=== Begin Enclosure ===
-- ==== Sys2Proof/Safety.lean ====
section
/-! DEFINITION. What counts as a safe run, in the terms statements use: when a command may be issued,
what a finished command leaves, the invariants of the engine, and the views two runs are compared by. -/

namespace Sys2Proof.Safety

open Sys2Proof.Machine

/-- The host has seen `BUSY = 0` and `ERR = 0` (spec/70_reset_and_hazards.md R242 (1)). -/
abbrev ready (s : State) : Prop := s.busy = false ∧ s.err = false

/-- No input lands while the command runs: the host keeps its hands off until it has seen `BUSY = 0`
(R246), or has nothing more to send. -/
abbrev quiet (s : State) : Prop := ∀ p ∈ s.inbox.head?, p.arrival = .whenIdle

/-- `MLEN <= MSG_CAP` (spec/60_exceptions.md R215). -/
abbrev lengthFits (s : State) : Prop := s.mlen.toNat ≤ s.cfg.msgCap

/-- `BLK < NB(MLEN)` (R216). -/
abbrev blockExists (s : State) : Prop := s.blk.toNat < blockCount s.mlen.toNat

/-- The operand check of a command's acceptance holds (spec/46_sequencer.md R191 case 4). -/
abbrev operandsLegal (i : Instr) (s : State) : Prop :=
  (i = .sched ∨ i = .load ∨ i = .hash .standard ∨ i = .hash .fast → lengthFits s) ∧
  (i = .load → blockExists s) ∧ (i = .fround → s.rn.toNat < 8)

/-- Every byte of the message has been written since reset (R249). -/
abbrev messageWritten (s : State) : Prop :=
  ∀ a, a < s.mlen.toNat → (msgRead s.msg a).isSome = true

/-- The message buffer holds the message `m`: its bytes from address 0, its length in `MLEN`
(R242 (2)). -/
abbrev holdsMessage (s : State) (m : List Byte) : Prop :=
  s.mlen.toNat = m.length ∧ ∀ a, a < m.length → msgRead s.msg a = m[a]?

/-- No reset event among the inputs. -/
abbrev noReset (l : List Pending) : Prop := ∀ p ∈ l, p.input ≠ .reset

/-- A run that ended well: the engine is idle and no error is recorded (spec/46_sequencer.md R193,
R220). -/
def successful (o : Result) : Prop := ∃ t, o = .next t ∧ t.busy = false ∧ t.err = false

/-! ### Views -/

/-- The state without the error record and the host's side of the port: what a host access while busy
cannot change (spec/20_memory.md R74, R213). -/
def engineView (s : State) : State :=
  { s with err := false, ecode := 0, einfo := 0, inbox := [], replies := [], freeIx := 0 }

/-- The state without what an idle engine holds of its last command: every register of the spec
(R196). -/
def registerView (s : State) : State := { s with seqOp := 0, seqF := .standard }

/-- Issued in `s`, the command completes with the registers `u` gives and the engine idle: a next state
that differs from `u` in nothing else, but for `SEQ.OP` and the held operand, which have no meaning while
idle (spec/10_state.md R30). -/
abbrev completesWith (i : Instr) (s u : State) : Prop :=
  ∃ t, exec i s = .next t ∧ registerView t = registerView { u with busy := false, seqPh := .idle }

/-- An outcome seen through a view of its state. -/
def viewOutcome (v : State → State) : Result → Result
  | .next s => .next (v s)
  | .fault f => .fault f
  | .refused r => .refused r

/-- Commands issued one after another, each once the one before has ended (R196). -/
def runMany : List Instr → State → Result
  | [], s => .next s
  | i :: l, s => andThen (exec i s) (runMany l)

/-- `n` steps of the machine. -/
def runSteps : (n : Nat) → State → Result
  | 0, s => .next s
  | n + 1, s => andThen (step s) (runSteps n)

/-! ### What each command writes (the line "Written" of its rule) -/

/-- `S` is written (spec/10_state.md R20). -/
def writesS : Instr → Bool
  | .init _ | .tdiff | .round | .fround | .chain | .compress | .hash _ => true
  | .nop | .clrerr | .sched | .load => false

/-- `W` is written (R21). -/
def writesW : Instr → Bool
  | .load | .hash _ => true
  | .nop | .clrerr | .init _ | .sched | .tdiff | .round | .fround | .chain | .compress => false

/-- `SEEN` and `RC` are written (R22, R24). -/
def writesSchedule : Instr → Bool
  | .sched | .hash _ => true
  | .nop | .clrerr | .init _ | .load | .tdiff | .round | .fround | .chain | .compress => false

/-- `MODE` is written (R23). -/
def writesMode : Instr → Bool
  | .init _ | .hash _ => true
  | .nop | .clrerr | .sched | .load | .tdiff | .round | .fround | .chain | .compress => false

/-- `RN` is written (R25). -/
def writesRN : Instr → Bool
  | .init _ | .round | .fround | .chain | .compress | .hash _ => true
  | .nop | .clrerr | .sched | .load | .tdiff => false

/-- `BLK` is written (R26). -/
def writesBLK : Instr → Bool
  | .init _ | .chain | .compress | .hash _ => true
  | .nop | .clrerr | .sched | .load | .tdiff | .round | .fround => false

/-! ### Invariants -/

/-- The commands whose run visits a phase (Table R190). -/
def phaseOf (op : Byte) (ph : Phase) : Bool :=
  match ph with
  | .idle => false
  | .pInit => op == 0x10 || op == 0x18
  | .pSched => op == 0x11 || op == 0x18
  | .pLoad => op == 0x12 || op == 0x18
  | .pTdiff => op == 0x13 || op == 0x17 || op == 0x18
  | .pRound => op == 0x14 || op == 0x17 || op == 0x18
  | .pFround => op == 0x15 || op == 0x17 || op == 0x18
  | .pChain => op == 0x16 || op == 0x17 || op == 0x18

/-- The sequencer's invariant: `SEQ.PH = IDLE` exactly when `BUSY = 0` (spec/10_state.md R30), and a
busy engine is in a phase of its command, with the operand checks of its acceptance still true and its
loop indices inside their bounds, so that no phase can go wrong (spec/46_sequencer.md R190, R191,
spec/60_exceptions.md R210). -/
abbrev sequencerInv (s : State) : Prop :=
  (s.busy = false ↔ s.seqPh = .idle) ∧
  (s.busy = true →
    phaseOf s.seqOp s.seqPh = true ∧
    (s.seqOp = 0x11 ∨ s.seqOp = 0x12 ∨ s.seqOp = 0x18 → lengthFits s) ∧
    (s.seqPh = .pLoad ∨ (s.seqOp = 0x18 ∧ s.seqPh ≠ .pInit) → blockExists s) ∧
    (s.seqOp = 0x18 ∧ (s.seqPh = .pSched ∨ s.seqPh = .pLoad) → s.rn = 0) ∧
    ((s.seqOp = 0x17 ∨ s.seqOp = 0x18) ∧ s.seqPh = .pTdiff → s.rn = 0) ∧
    ((s.seqOp = 0x17 ∨ s.seqOp = 0x18) ∧ s.seqPh = .pRound → s.rn.toNat < s.rc.toNat) ∧
    (s.seqPh = .pFround → s.rn.toNat < 8))

/-- The error record's invariant: codes 1 to 6 while `ERR = 1`, an empty record while `ERR = 0`
(spec/60_exceptions.md R211, R219, R221). -/
abbrev errorInv (s : State) : Prop :=
  (s.err = true → 1 ≤ s.ecode.toNat ∧ s.ecode.toNat ≤ 6) ∧
  (s.err = false → s.ecode = 0 ∧ s.einfo = 0)

/-- The message buffer's invariant: the canonical form, and no byte at or beyond `MSG_CAP`
(spec/10_state.md R36). -/
abbrev memoryInv (s : State) : Prop :=
  Memory.wf s.msg = true ∧ ∀ c ∈ s.msg, c.1 < s.cfg.msgCap

/-! ### The legal accesses of spec/20_memory.md R67, in its own words -/

/-- An offset inside a register of Table R38 (spec/10_state.md R38, spec/20_memory.md R71). -/
abbrev mapped (off : Nat) : Prop := off < 0x0B0 ∨ (0x0C0 ≤ off ∧ off < 0x1A0)

/-- An offset inside a register whose access column is `RO`. -/
abbrev readOnly (off : Nat) : Prop := (0x004 ≤ off ∧ off < 0x008) ∨ (0x080 ≤ off ∧ off < 0x1A0)

/-- A legal read of `n` bytes at `off` (R67). -/
abbrev legalRead (cap off n : Nat) : Prop :=
  (n = 4 ∧ off % 4 = 0 ∧ mapped off) ∨ (n = 1 ∧ mapped off) ∨
  (n = 1 ∧ 0x1000 ≤ off ∧ off - 0x1000 < cap) ∨
  (n = 4 ∧ 0x1000 ≤ off ∧ (off - 0x1000) % 4 = 0 ∧ off - 0x1000 + 3 < cap)

/-- A legal write of `n` bytes at `off` (R67). -/
abbrev legalWrite (cap off n : Nat) : Prop :=
  (n = 4 ∧ off % 4 = 0 ∧ mapped off ∧ ¬ readOnly off) ∨
  (n = 1 ∧ 0x1000 ≤ off ∧ off - 0x1000 < cap) ∨
  (n = 4 ∧ 0x1000 ≤ off ∧ (off - 0x1000) % 4 = 0 ∧ off - 0x1000 + 3 < cap)

end Sys2Proof.Safety
end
=== End Enclosure ===
**WHAT TO DO**
The lines from the start of the entries above through the line containing "abbrev ready (s" are the ones to return, please; copy them exactly and include both ends.

**ANSWER TO THE PROBLEM**
-- ==== Sys2Proof/Safety.lean ====
section
/-! DEFINITION. What counts as a safe run, in the terms statements use: when a command may be issued,
what a finished command leaves, the invariants of the engine, and the views two runs are compared by. -/

namespace Sys2Proof.Safety

open Sys2Proof.Machine

/-- The host has seen `BUSY = 0` and `ERR = 0` (spec/70_reset_and_hazards.md R242 (1)). -/
abbrev ready (s : State) : Prop := s.busy = false ∧ s.err = false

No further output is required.